**PROBLEM STATEMENT**
Output exactly the lines below, starting with the line that has "def State.enterSched (s" and going on through the line that has "let s := match s.activeSlot with", both included, and no other lines.

BEGIN DATASET EXCERPTS

-- The tick table (R200 to R203).

/-- Order of actions due on one tick (R203); LAUNCH entries have none there and stand first. -/
def actionRank : Action → Nat
  | .launch => 0 | .swap => 1 | .park => 2 | .windowClose => 3 | .capClose => 4 | .loadStep => 5
  | .windowOpen => 6 | .capOpen => 7 | .signal => 8

/-- Action code (R201). -/
def actionCode : Action → Nat
  | .launch => 1 | .windowOpen => 2 | .windowClose => 3 | .loadStep => 4 | .signal => 5 | .swap => 6
  | .park => 7 | .capOpen => 8 | .capClose => 9

/-- No entry is free (R202). -/
def State.tableFull (s : State) (k : Nat := 1) : Bool := s.band.table.length + k > 4096

/-- Insert an entry under the next SEQ (R200, R202). -/
def State.insert (s : State) (e : Entry) : State :=
  s.modBand fun b =>
    let t := b.table ++ [{ e with seq := b.seq }]
    { b with table := t, seq := b.seq + 1, hwm := if b.hwm.toNat < t.length then BitVec.ofNat 13 t.length else b.hwm }

/-- Free an entry (R202). -/
def State.freeEntry (s : State) (q : BitVec 32) : State :=
  s.modBand fun b => { b with table := b.table.filter fun e => e.seq != q }

/-- The entry with SEQ `q` and action `a`. -/
def State.entry (s : State) (a : Action) (q : BitVec 32) : Option Entry :=
  s.band.table.find? fun e => e.action == a && e.seq == q

/-- Due tick of opening `k` of a schedule (R215). -/
def Sched.openTick (c : Sched) (k : Nat) : Tick := dueTick (htAdd c.t0 (k * c.period.toNat))

/-- Due tick of closing `k`. -/
def Sched.closeTick (c : Sched) (k : Nat) : Tick := dueTick (htAdd c.t0 (k * c.period.toNat + c.length.toNat))

/-- Schedule `w` of the active set. -/
def State.sched (s : State) (w : Nat) : Sched := s.band.schedA.getD w {}

/-- Opening `k` exists. -/
def Sched.has (c : Sched) (k : Nat) : Bool := c.en && (c.count = 0 || k < c.count.toNat)

/-- The due edge actions as (tick, rank in R203, SEQ): table entries, openings and closings. -/
def State.edges (s : State) : List (Tick × Nat × Nat) :=
  ((s.band.table.filter fun e => e.resolved && e.action != .launch).map fun e => (dueTick e.t, actionRank e.action, e.seq.toNat)) ++
  ((List.range 16).filterMap fun w =>
    let c := s.sched w
    let k := s.band.opened.getD w 0
    if s.band.openW.getLsbD w then some (c.closeTick (k - 1), actionRank .windowClose, w)
    else if c.has k then some (c.openTick k, actionRank .windowOpen, w) else none)

/-- R203: no due edge action precedes this one. -/
def State.edgeTurn (s : State) (t : Tick) (rank q : Nat) : Bool :=
  s.bandRuns && s.isDue t &&
    !(s.edges.any fun x => tickLt x.1 t || (x.1 == t && (x.2.1 < rank || (x.2.1 == rank && x.2.2 < q))))

/-- An edge entry that is resolved and whose turn it is. -/
def State.dueEntry (s : State) (a : Action) (q : BitVec 32) : Option Entry :=
  (s.entry a q).filter fun e => e.resolved && s.edgeTurn (dueTick e.t) (actionRank a) q.toNat

/-- A descriptor completes DONE on the due tick of its last entry (R311, R312). -/
def State.entryDone (s : State) (e : Entry) : State :=
  match e.desc with
  | some n => if e.last then s.complete n stDone 0 0 (some (htOf (dueTick e.t))) none true else s
  | none => s

/-- Reasons of DISCARDED (R312). -/
def reFault : Nat := 1
def reClose : Nat := 2
def reParked : Nat := 3
def reEnded : Nat := 4

/-- An entry completes DISCARDED: as its descriptor's record, or as an ENTRY record (R202, R313). -/
def State.discardEntry (s : State) (e : Entry) (reason : Nat) (cause : BitVec 16) : State :=
  match e.desc with
  | some n => s.complete n stDiscarded cause (det10 [(22, 1, reason)]) none none true
  | none => s.reply s.stamp 1 0 [cplRecord 0x04 stDiscarded e.ptag 0 s.stamp 0 (grpOne true) cause
      (det10 [(22, 1, actionCode e.action), (23, 1, e.arg.toNat), (24, 4, e.id.toNat)])]

/-- The entries of a partition in the order of R203 and SEQ (R314). -/
def State.entriesOf (s : State) (t : PTag) : List Entry :=
  let before (a b : Entry) : Bool := actionRank a.action < actionRank b.action || (a.action == b.action && a.seq.toNat ≤ b.seq.toNat)
  sortBy before (s.band.table.filter fun e => !e.node && e.ptag == t)

/-- Is the descriptor's FIRE sent and its edge still to come? An action taken stands (R328). -/
def State.fired (s : State) (n : Nat) : Bool := s.tr.sent.any fun x => x.2.code == wFire && x.2.desc == some n

/-- R202, R317: every entry and every taken descriptor of the partition completes DISCARDED; the words
asked for it are dropped. Posted PARTITION_OPENs stay, and at a close PARTITION_CLOSE is DONE. -/
def State.discardAll (s : State) (t : PTag) (reason : Nat) (cause : BitVec 16) : State :=
  let es := s.entriesOf t
  let s := s.modBand fun b => { b with table := b.table.filter fun e => e.node || e.ptag != t }
  let s := es.foldl (fun s e => s.discardEntry e reason cause) s
  let s := s.modTr fun r => { r with acts := r.acts.filter fun a => a.ptag != t || a.code == wRelease }
  let ds := s.eng.taken.filter fun d => !d.fin && !d.node && d.ptag == t && d.opcode != 0x07 && !(d.opcode == 0x08 && reason == reClose) && !s.fired d.num
  ds.foldl (fun s d => s.complete d.num stDiscarded cause (det10 [(22, 1, reason)])) s

-- Latency signatures (R208 to R210).

/-- SIG_BLOCK of a set (R208). -/
def State.sigBlock (s : State) (t : TrellisSet) : BitVec 64 :=
  let r := s.tr
  hashZ (bytesOf 2 r.k.toNat ++ bytesOf 2 r.ltr.toNat ++ [r.holdLat, r.hCell, 4, 0] ++
    (List.range r.regions.toNat).flatMap fun g => (List.range r.blocks.toNat).flatMap fun b =>
      bytesOf 4 (assocGet (g * 64 + b) 0 t.trims).toNat)

/-- A swap of the context's partition is due at or before tick `t` (R203). -/
def State.swapBy (s : State) (tag : PTag) (t : Tick) : Bool :=
  ((s.part tag).bind (·.swap)).elim false fun a => tickLe (dueTick a.t) t

/-- A UC that the LAUNCH check raises; the entry is freed and nothing is sent. -/
def State.launchFault (s : State) (e : Entry) (cause : Nat) (det : BitVec 64) : State :=
  (s.freeEntry e.seq).raiseNow (uc 0x09 cause) 0 (some e.ptag) det

/-- R210: the check of one LAUNCH, against the set that is active at T. -/
def State.launchOne (s : State) (e : Entry) : State :=
  match (s.slotOf e.ptag).filter fun k => (s.ctx k).st = .active with
  | none => s.launchFault e 0x0B (detail [(24, 4, e.id.toNat)])
  | some k =>
    if s.tr.seat != .seated then s.launchFault e 0x0C (detail [(24, 4, e.id.toNat), (28, 1, match s.tr.seat with
      | .unseated => 0 | .seating => 1 | .seated => 2 | .failed => 3)])
    else
      let sh := s.swapBy e.ptag (dueTick e.t)
      let cfg := if sh then (s.ctx k).cfgS else (s.ctx k).cfgA
      let blk := s.sigBlock (if sh then s.tr.setS else s.tr.setA)
      let s := s.modBand fun b => { b with sigHost := s.pins.latSig }
      if cfg.sigHost != s.pins.latSig then
        (s.launchFault e 0x04 (detail [(24, 1, 0)])).modFc fun f => { f with details := f.details ++ [(uc 0x09 0x04, e.ptag, cfg.sigHost ^^^ s.pins.latSig)] }
      else if cfg.sigBlock != blk then s.launchFault e 0x04 (detail [(24, 1, 1)])
      else
        let (s, ok) := (s.freeEntry e.seq).sendWord { ix := 0, t := e.t, code := wFire, arg := e.arg.setWidth 4, ptag := e.ptag, desc := e.desc }
        if !ok then s
        else
          let s := s.modCtx k fun c => (c.startStep (dueTick e.t)).note s.stamp (.item secL (bytesOf 4 e.id.toNat ++ bytesOf 1 e.arg.toNat))
          if e.env then s.modBand fun b => { b with envFires := b.envFires ++ [e.t] } else s

/-- LAUNCH entries are checked in the order of their due ticks and SEQ (R175, R203). -/
def State.launchTurn (s : State) (e : Entry) : Bool :=
  let t := s.sampleTick e.t
  s.bandRuns && e.resolved && s.isDue t && s.wordTurn t wFire &&
    !(s.band.table.any fun x => x.action == .launch && x.resolved &&
      (tickLt (s.sampleTick x.t) t || (s.sampleTick x.t == t && x.seq.toNat < e.seq.toNat)))

/-- LAUNCH_CHECK (R187, R203, R210, R228): at the sampling tick of a LAUNCH entry. -/
def execLaunchCheck (q : BitVec 32) (s : State) : Result :=
  onLeaf s fun s => match s.entry .launch q with
    | some e => if s.launchTurn e then s.launchOne e else s
    | none => s

-- Refresh windows (R215 to R218).

/-- Openings taken by now, and whether the schedule is open (R215). -/
def Sched.stand (c : Sched) (now : Tick) : Nat × Bool :=
  let first := dueTick c.t0
  if !c.en || tickLt now first || c.period = 0 then (0, false)
  else
    let k := (now - first).toNat / c.period.toNat + 1
    let k := if c.count = 0 then k else min k c.count.toNat
    (k, (now - first).toNat < (k - 1) * c.period.toNat + c.length.toNat)

/-- mc_win (R216, R343, R349): by the active schedule that holds the controller, else high. -/
def State.mcWinNow (s : State) : BitVec 16 :=
  if !(s.isLeaf && s.pdOn 7) then 0
  else if s.pw.pfail then s.pins.mcPresent
  else (List.range 16).foldl (fun v m =>
    match (List.range 16).find? fun w => (s.sched w).en && (s.sched w).mask.getLsbD m with
    | some w => if s.band.openW.getLsbD w then setBit v m else v
    | none => if s.pins.mcPresent.getLsbD m then setBit v m else v) 0

/-- Drive mc_win. In the safe state it holds (R335). -/
def State.driveWin (s : State) : State :=
  if s.fc.safe then s else s.modPins fun p => { p with mcWin := s.mcWinNow }

/-- Ask for the WIN_OPEN and WIN_CLOSE words of opening `k` (R201, R215). -/
def State.askWindow (s : State) (w k : Nat) : State :=
  let c := s.sched w
  if c.has k && c.announce then
    (s.askWord (htAdd c.t0 (k * c.period.toNat)) wWinOpen (BitVec.ofNat 4 w)).askWord
      (htAdd c.t0 (k * c.period.toNat + c.length.toNat)) wWinClose (BitVec.ofNat 4 w)
  else s

/-- A schedule of the active set begins to hold now (R217, R218). -/
def State.enterSched (s : State) (w : Nat) : State :=
  let (k, o) := (s.sched w).stand s.tick
  let s := s.modTr fun r => { r with acts := r.acts.filter fun a => !((a.code == wWinOpen || a.code == wWinClose) && a.arg.toNat == w) }
  let s := s.modBand fun b => { b with opened := b.opened.set w k, openW := setBit b.openW w o }
  let c := s.sched w
  let s := if o && c.announce then s.askWord (htAdd c.t0 ((k - 1) * c.period.toNat + c.length.toNat)) wWinClose (BitVec.ofNat 4 w) else s
  s.askWindow w k

/-- WINDOW_OPEN (R201, R203, R216). -/
def execWindowOpen (w : BitVec 4) (s : State) : Result :=
  onLeaf s fun s =>
    let c := s.sched w.toNat
    let k := s.band.opened.getD w.toNat 0
    if c.has k && !s.band.openW.getLsbD w.toNat && s.edgeTurn (c.openTick k) (actionRank .windowOpen) w.toNat then
      ((s.modBand fun b => { b with opened := b.opened.set w.toNat (k + 1), openW := setBit b.openW w.toNat }).askWindow w.toNat (k + 1)).driveWin
    else s

/-- WINDOW_CLOSE (R201, R203, R216). -/
def execWindowClose (w : BitVec 4) (s : State) : Result :=
  onLeaf s fun s =>
    let c := s.sched w.toNat
    let k := s.band.opened.getD w.toNat 0
    if s.band.openW.getLsbD w.toNat && s.edgeTurn (c.closeTick (k - 1)) (actionRank .windowClose) w.toNat then
      (s.modBand fun b => { b with openW := setBit b.openW w.toNat false }).driveWin
    else s

/-- MC_FORCED_EDGE (R14, R56, R219): stamped by the TDC. -/
def execMcForcedEdge (m : BitVec 4) (stamp : HT80) (s : State) : Result :=
  onLeaf s fun s =>
    if s.pdOn 7 && s.pins.mcPresent.getLsbD m.toNat then
      let inside := s.pins.mcWin.getLsbD m.toNat
      let s := s.modBand fun b => { b with forced := satInc b.forced, lastMc := m, lastInside := inside }
      let s := match s.activeSlot with
        | some k => s.modCtx k fun c => ({ c with intr := satInc c.intr } : Ctx).note stamp .intr
        | none => s
      s.raise { code := ce 0x09 0x06, loc := 0, partV := s.activeTag.isSome, ptag := s.activeTag.getD 0, stamp := stamp,
                detail := detail [(24, 1, m.toNat), (25, 1, if inside then 1 else 0)] }
    else s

END DATASET EXCERPTS

**TASK SOLUTION**
def State.enterSched (s : State) (w : Nat) : State :=
  let (k, o) := (s.sched w).stand s.tick
  let s := s.modTr fun r => { r with acts := r.acts.filter fun a => !((a.code == wWinOpen || a.code == wWinClose) && a.arg.toNat == w) }
  let s := s.modBand fun b => { b with opened := b.opened.set w k, openW := setBit b.openW w o }
  let c := s.sched w
  let s := if o && c.announce then s.askWord (htAdd c.t0 ((k - 1) * c.period.toNat + c.length.toNat)) wWinClose (BitVec.ofNat 4 w) else s
  s.askWindow w k

/-- WINDOW_OPEN (R201, R203, R216). -/
def execWindowOpen (w : BitVec 4) (s : State) : Result :=
  onLeaf s fun s =>
    let c := s.sched w.toNat
    let k := s.band.opened.getD w.toNat 0
    if c.has k && !s.band.openW.getLsbD w.toNat && s.edgeTurn (c.openTick k) (actionRank .windowOpen) w.toNat then
      ((s.modBand fun b => { b with opened := b.opened.set w.toNat (k + 1), openW := setBit b.openW w.toNat }).askWindow w.toNat (k + 1)).driveWin
    else s

/-- WINDOW_CLOSE (R201, R203, R216). -/
def execWindowClose (w : BitVec 4) (s : State) : Result :=
  onLeaf s fun s =>
    let c := s.sched w.toNat
    let k := s.band.opened.getD w.toNat 0
    if s.band.openW.getLsbD w.toNat && s.edgeTurn (c.closeTick (k - 1)) (actionRank .windowClose) w.toNat then
      (s.modBand fun b => { b with openW := setBit b.openW w.toNat false }).driveWin
    else s

/-- MC_FORCED_EDGE (R14, R56, R219): stamped by the TDC. -/
def execMcForcedEdge (m : BitVec 4) (stamp : HT80) (s : State) : Result :=
  onLeaf s fun s =>
    if s.pdOn 7 && s.pins.mcPresent.getLsbD m.toNat then
      let inside := s.pins.mcWin.getLsbD m.toNat
      let s := s.modBand fun b => { b with forced := satInc b.forced, lastMc := m, lastInside := inside }
      let s := match s.activeSlot with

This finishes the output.